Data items
Segment Open

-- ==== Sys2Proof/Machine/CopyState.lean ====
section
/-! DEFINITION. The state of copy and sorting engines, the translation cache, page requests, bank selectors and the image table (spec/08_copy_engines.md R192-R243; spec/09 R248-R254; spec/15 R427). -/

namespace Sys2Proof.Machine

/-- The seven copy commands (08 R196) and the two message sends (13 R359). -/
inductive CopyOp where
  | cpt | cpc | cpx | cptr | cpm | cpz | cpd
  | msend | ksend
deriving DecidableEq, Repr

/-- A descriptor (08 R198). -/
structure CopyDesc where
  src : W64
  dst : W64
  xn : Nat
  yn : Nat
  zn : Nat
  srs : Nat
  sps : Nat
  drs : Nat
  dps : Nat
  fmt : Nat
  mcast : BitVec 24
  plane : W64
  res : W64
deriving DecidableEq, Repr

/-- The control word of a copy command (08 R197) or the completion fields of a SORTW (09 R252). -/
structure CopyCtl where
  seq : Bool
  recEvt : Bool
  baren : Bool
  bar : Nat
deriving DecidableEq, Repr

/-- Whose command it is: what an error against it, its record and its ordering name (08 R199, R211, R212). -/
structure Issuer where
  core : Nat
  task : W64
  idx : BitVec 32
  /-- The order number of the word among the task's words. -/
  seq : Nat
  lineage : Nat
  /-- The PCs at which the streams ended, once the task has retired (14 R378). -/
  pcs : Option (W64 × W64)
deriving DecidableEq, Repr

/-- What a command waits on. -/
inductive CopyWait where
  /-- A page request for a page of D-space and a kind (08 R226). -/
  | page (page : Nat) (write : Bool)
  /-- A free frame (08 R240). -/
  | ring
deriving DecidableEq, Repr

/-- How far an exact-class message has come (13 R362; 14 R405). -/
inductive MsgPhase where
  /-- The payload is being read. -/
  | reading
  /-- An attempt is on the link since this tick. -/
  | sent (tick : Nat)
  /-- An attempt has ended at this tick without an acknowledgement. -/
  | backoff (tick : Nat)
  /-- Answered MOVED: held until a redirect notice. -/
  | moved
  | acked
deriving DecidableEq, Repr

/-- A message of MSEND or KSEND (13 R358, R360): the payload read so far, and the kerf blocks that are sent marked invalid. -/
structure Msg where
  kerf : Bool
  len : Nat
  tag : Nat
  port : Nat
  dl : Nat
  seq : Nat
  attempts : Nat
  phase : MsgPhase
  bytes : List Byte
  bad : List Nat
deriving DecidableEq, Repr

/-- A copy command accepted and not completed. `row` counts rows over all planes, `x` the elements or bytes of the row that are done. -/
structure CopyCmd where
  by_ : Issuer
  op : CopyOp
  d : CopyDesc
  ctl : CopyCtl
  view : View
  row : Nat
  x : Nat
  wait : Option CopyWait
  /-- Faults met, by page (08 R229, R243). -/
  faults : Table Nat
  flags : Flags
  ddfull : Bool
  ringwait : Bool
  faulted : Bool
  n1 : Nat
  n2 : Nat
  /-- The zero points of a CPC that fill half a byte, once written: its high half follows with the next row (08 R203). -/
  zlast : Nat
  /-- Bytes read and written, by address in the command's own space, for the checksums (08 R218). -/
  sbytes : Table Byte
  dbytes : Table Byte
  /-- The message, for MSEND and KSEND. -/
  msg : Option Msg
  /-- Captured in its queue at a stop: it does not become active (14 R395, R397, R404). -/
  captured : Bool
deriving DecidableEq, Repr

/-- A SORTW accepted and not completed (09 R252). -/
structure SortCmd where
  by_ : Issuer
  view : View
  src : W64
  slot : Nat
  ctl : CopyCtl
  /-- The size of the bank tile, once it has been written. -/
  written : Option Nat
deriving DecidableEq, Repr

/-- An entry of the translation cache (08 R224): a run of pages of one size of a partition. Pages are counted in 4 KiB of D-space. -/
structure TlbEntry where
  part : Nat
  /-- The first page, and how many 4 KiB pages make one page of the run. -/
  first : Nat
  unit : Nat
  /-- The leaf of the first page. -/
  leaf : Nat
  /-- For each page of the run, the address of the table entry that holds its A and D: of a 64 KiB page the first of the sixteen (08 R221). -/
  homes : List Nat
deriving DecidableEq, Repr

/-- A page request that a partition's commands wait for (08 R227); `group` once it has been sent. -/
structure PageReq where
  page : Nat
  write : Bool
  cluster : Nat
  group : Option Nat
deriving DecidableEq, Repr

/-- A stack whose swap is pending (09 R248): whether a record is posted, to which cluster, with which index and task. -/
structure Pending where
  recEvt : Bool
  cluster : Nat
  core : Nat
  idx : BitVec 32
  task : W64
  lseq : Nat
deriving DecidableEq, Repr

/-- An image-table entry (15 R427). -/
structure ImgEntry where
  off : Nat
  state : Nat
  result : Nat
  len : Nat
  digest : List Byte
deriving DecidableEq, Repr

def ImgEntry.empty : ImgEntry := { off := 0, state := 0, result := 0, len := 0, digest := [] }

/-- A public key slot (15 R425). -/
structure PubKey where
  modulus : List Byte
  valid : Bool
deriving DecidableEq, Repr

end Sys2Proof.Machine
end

Segment Closed
Segment Open

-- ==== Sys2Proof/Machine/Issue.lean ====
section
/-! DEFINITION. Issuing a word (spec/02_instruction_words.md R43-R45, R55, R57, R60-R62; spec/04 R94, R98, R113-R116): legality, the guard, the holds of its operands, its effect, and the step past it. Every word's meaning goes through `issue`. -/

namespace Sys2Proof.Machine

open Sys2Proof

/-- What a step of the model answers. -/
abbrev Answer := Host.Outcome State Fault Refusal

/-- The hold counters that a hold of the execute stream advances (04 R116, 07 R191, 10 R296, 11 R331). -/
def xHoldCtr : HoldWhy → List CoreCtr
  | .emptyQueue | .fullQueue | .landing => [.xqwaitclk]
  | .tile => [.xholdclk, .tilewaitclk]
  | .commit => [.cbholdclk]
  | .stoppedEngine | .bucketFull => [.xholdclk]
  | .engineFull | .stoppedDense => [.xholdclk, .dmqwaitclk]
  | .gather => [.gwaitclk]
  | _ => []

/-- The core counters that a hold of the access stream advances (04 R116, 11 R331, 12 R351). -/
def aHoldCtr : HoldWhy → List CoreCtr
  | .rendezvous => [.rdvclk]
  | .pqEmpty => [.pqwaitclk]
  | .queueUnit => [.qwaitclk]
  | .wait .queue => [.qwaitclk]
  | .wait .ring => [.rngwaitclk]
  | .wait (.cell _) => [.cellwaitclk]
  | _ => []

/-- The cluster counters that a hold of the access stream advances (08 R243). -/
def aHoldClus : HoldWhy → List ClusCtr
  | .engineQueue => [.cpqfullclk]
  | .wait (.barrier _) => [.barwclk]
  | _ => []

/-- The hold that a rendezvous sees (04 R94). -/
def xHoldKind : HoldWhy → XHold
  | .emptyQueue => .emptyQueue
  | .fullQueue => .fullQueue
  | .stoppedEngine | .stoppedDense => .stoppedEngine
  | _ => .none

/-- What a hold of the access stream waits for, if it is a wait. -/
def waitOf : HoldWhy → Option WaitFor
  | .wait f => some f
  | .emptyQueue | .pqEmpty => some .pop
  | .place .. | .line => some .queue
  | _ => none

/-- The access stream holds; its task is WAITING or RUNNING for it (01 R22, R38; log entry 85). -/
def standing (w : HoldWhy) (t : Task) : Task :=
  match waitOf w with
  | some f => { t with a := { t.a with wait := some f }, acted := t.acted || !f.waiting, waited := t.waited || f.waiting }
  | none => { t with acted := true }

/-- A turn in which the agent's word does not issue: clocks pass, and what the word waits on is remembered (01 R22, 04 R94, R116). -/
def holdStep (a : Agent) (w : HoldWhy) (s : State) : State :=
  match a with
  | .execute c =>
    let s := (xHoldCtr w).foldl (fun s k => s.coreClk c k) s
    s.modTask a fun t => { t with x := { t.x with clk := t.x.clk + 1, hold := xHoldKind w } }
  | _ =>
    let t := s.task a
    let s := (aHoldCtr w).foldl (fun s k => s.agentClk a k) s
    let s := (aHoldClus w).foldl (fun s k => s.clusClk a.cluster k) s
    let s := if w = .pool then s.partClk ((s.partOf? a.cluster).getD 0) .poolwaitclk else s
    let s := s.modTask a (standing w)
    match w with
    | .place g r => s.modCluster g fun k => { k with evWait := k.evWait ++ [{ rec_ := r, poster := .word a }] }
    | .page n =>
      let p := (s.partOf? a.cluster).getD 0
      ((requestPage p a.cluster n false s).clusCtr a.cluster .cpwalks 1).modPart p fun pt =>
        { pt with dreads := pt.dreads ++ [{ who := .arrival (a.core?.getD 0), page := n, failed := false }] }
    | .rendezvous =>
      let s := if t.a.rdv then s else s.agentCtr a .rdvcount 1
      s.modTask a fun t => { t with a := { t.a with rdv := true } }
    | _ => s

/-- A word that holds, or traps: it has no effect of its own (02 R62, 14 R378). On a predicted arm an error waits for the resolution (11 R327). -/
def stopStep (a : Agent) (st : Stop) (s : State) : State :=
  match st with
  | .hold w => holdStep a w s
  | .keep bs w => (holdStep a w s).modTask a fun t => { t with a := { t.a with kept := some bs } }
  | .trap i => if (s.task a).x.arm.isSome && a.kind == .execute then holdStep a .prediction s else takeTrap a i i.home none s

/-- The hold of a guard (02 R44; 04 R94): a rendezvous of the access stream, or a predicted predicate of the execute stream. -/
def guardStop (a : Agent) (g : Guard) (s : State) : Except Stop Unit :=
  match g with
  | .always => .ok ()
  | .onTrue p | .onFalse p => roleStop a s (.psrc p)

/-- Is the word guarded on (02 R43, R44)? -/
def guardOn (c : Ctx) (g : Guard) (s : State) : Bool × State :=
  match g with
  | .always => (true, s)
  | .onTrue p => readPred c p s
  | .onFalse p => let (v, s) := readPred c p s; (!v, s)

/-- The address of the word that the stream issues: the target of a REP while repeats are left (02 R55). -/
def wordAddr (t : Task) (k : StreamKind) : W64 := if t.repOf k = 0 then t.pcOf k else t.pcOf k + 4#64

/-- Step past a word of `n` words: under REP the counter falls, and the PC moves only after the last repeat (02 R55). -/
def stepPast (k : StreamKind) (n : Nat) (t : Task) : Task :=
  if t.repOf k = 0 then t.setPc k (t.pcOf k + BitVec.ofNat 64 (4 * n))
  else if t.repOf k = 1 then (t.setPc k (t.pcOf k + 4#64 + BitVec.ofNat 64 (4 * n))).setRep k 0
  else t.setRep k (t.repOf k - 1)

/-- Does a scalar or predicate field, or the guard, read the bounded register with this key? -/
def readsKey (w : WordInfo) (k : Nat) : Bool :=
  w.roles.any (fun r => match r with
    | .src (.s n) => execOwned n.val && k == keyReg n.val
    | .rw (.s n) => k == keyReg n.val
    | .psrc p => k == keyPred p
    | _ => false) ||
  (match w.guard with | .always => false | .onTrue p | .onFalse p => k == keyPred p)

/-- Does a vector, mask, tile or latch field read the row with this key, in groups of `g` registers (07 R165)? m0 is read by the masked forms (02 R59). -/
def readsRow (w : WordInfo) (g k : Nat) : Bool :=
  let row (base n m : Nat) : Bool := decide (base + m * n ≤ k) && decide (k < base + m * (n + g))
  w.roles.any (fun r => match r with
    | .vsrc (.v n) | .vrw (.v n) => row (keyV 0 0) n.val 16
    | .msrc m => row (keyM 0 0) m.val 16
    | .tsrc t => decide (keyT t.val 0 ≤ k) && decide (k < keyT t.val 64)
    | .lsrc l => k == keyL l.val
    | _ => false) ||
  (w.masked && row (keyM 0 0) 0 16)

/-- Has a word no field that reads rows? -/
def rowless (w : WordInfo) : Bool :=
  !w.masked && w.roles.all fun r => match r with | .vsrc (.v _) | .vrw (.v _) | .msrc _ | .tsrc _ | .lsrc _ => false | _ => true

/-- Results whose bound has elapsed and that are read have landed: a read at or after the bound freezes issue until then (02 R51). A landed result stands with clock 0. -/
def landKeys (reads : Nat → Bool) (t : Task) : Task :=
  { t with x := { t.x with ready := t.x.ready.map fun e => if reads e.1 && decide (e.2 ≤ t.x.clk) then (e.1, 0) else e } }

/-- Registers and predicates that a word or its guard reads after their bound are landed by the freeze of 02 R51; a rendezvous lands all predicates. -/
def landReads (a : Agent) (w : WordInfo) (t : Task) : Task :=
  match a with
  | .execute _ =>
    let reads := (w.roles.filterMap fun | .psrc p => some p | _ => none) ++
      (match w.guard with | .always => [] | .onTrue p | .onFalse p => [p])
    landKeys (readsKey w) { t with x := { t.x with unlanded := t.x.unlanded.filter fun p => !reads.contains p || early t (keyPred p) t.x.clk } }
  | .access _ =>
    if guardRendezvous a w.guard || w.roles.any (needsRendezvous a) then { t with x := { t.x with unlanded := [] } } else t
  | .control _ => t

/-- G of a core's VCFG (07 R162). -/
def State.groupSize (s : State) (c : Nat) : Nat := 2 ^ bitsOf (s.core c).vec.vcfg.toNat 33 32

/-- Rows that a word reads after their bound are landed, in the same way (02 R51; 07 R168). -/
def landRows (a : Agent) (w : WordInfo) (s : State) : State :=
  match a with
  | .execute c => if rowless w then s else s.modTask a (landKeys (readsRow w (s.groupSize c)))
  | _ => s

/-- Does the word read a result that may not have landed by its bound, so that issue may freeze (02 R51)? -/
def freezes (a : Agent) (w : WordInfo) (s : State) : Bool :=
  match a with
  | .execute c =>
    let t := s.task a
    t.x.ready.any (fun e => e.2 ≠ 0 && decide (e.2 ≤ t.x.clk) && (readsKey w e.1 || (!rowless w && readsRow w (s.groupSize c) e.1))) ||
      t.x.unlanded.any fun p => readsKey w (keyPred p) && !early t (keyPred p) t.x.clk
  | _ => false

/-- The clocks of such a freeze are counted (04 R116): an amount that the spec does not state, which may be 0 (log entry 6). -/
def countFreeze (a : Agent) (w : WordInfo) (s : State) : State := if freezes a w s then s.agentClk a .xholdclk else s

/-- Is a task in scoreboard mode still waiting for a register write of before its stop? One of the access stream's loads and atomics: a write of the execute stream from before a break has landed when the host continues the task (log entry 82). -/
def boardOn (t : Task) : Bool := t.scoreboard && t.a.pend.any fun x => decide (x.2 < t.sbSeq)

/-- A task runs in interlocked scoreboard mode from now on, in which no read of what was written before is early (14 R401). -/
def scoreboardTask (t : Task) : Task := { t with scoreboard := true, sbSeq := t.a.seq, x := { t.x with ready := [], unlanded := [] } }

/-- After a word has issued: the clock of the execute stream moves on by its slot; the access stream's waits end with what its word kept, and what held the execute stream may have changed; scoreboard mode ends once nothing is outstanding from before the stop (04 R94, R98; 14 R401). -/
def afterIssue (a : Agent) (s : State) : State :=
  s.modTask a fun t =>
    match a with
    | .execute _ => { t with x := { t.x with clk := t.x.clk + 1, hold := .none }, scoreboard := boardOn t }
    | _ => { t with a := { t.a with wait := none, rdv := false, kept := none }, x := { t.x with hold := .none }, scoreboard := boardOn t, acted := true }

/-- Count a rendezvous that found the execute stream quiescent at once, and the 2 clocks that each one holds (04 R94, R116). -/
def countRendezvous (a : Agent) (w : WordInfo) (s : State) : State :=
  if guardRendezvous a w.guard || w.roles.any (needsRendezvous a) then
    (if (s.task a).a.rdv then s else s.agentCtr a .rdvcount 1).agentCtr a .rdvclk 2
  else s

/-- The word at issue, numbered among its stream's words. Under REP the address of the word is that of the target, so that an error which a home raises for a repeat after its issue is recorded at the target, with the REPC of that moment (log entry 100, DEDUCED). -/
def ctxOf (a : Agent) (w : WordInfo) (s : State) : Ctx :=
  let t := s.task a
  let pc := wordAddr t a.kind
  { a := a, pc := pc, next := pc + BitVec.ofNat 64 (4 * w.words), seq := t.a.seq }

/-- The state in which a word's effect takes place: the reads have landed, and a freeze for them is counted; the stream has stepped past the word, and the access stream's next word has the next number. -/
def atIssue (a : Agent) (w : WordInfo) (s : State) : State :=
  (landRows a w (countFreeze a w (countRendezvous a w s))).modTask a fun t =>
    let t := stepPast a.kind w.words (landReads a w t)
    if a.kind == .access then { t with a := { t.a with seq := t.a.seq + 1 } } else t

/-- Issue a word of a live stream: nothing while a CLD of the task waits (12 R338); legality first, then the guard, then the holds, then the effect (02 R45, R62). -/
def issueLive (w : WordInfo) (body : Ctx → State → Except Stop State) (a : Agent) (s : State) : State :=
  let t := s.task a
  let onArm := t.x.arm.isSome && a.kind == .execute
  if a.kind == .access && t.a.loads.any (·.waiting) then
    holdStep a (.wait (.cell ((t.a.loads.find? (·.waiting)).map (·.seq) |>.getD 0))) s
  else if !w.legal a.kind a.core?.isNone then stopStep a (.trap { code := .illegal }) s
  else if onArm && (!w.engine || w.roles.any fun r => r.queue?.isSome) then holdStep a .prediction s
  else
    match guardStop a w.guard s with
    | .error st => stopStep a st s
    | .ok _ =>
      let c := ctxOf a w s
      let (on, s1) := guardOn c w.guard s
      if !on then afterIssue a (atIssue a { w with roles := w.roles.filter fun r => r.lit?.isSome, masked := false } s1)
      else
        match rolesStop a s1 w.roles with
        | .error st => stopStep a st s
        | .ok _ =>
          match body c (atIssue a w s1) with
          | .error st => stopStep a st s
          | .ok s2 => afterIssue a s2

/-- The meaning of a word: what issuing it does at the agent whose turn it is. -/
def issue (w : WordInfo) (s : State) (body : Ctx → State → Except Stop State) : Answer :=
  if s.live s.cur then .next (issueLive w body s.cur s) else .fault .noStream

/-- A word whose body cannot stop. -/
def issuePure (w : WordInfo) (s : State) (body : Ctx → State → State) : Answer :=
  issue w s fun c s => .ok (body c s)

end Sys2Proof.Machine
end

Segment Closed
Segment Open

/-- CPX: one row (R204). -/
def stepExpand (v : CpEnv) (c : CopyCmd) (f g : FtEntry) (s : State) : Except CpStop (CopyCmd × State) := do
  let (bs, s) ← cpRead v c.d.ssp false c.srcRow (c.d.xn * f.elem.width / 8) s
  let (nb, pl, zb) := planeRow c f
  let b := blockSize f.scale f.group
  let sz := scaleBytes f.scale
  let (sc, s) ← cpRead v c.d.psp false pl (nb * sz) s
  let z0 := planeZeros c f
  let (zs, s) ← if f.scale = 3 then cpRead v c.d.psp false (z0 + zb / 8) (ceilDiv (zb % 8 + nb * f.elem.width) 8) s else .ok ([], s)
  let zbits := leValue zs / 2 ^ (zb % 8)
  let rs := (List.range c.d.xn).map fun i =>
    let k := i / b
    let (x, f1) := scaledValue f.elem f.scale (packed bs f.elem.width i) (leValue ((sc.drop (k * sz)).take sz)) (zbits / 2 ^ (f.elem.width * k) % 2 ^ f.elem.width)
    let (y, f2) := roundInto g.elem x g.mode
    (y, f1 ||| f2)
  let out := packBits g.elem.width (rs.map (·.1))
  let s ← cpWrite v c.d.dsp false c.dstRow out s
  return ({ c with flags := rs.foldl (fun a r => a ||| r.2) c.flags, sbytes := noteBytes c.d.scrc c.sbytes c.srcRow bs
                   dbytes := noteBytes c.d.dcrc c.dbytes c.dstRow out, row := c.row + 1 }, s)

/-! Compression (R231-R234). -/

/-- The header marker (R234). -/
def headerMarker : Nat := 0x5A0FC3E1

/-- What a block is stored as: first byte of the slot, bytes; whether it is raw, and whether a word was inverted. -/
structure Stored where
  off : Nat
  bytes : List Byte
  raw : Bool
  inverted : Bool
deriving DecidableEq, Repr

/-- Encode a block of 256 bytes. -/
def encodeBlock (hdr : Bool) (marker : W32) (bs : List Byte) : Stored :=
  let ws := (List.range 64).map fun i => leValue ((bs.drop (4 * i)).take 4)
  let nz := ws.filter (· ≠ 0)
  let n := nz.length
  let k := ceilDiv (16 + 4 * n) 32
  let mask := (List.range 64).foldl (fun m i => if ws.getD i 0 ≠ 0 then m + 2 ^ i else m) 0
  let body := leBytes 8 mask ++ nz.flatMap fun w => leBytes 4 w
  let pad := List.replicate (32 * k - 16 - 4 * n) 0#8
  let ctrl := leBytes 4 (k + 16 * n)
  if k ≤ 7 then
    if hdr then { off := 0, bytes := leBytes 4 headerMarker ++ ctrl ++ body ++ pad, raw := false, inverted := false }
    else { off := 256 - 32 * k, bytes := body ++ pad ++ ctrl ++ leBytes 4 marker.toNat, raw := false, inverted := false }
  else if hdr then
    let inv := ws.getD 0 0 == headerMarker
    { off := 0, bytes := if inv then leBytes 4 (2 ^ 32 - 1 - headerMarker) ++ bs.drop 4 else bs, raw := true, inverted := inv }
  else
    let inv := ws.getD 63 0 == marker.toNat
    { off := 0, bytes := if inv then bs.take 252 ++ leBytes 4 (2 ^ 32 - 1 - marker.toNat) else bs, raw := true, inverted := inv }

Segment Closed

Transcribe, exactly and without additions, the lines of the records above, beginning with the line that contains "-- ==== Sys2Proof/Machine/CopyState.lean" and ending with the line that contains "(08 R198). -/", both included.

-- ==== Sys2Proof/Machine/CopyState.lean ====
section
/-! DEFINITION. The state of copy and sorting engines, the translation cache, page requests, bank selectors and the image table (spec/08_copy_engines.md R192-R243; spec/09 R248-R254; spec/15 R427). -/

namespace Sys2Proof.Machine

/-- The seven copy commands (08 R196) and the two message sends (13 R359). -/
inductive CopyOp where
  | cpt | cpc | cpx | cptr | cpm | cpz | cpd
  | msend | ksend
deriving DecidableEq, Repr

/-- A descriptor (08 R198). -/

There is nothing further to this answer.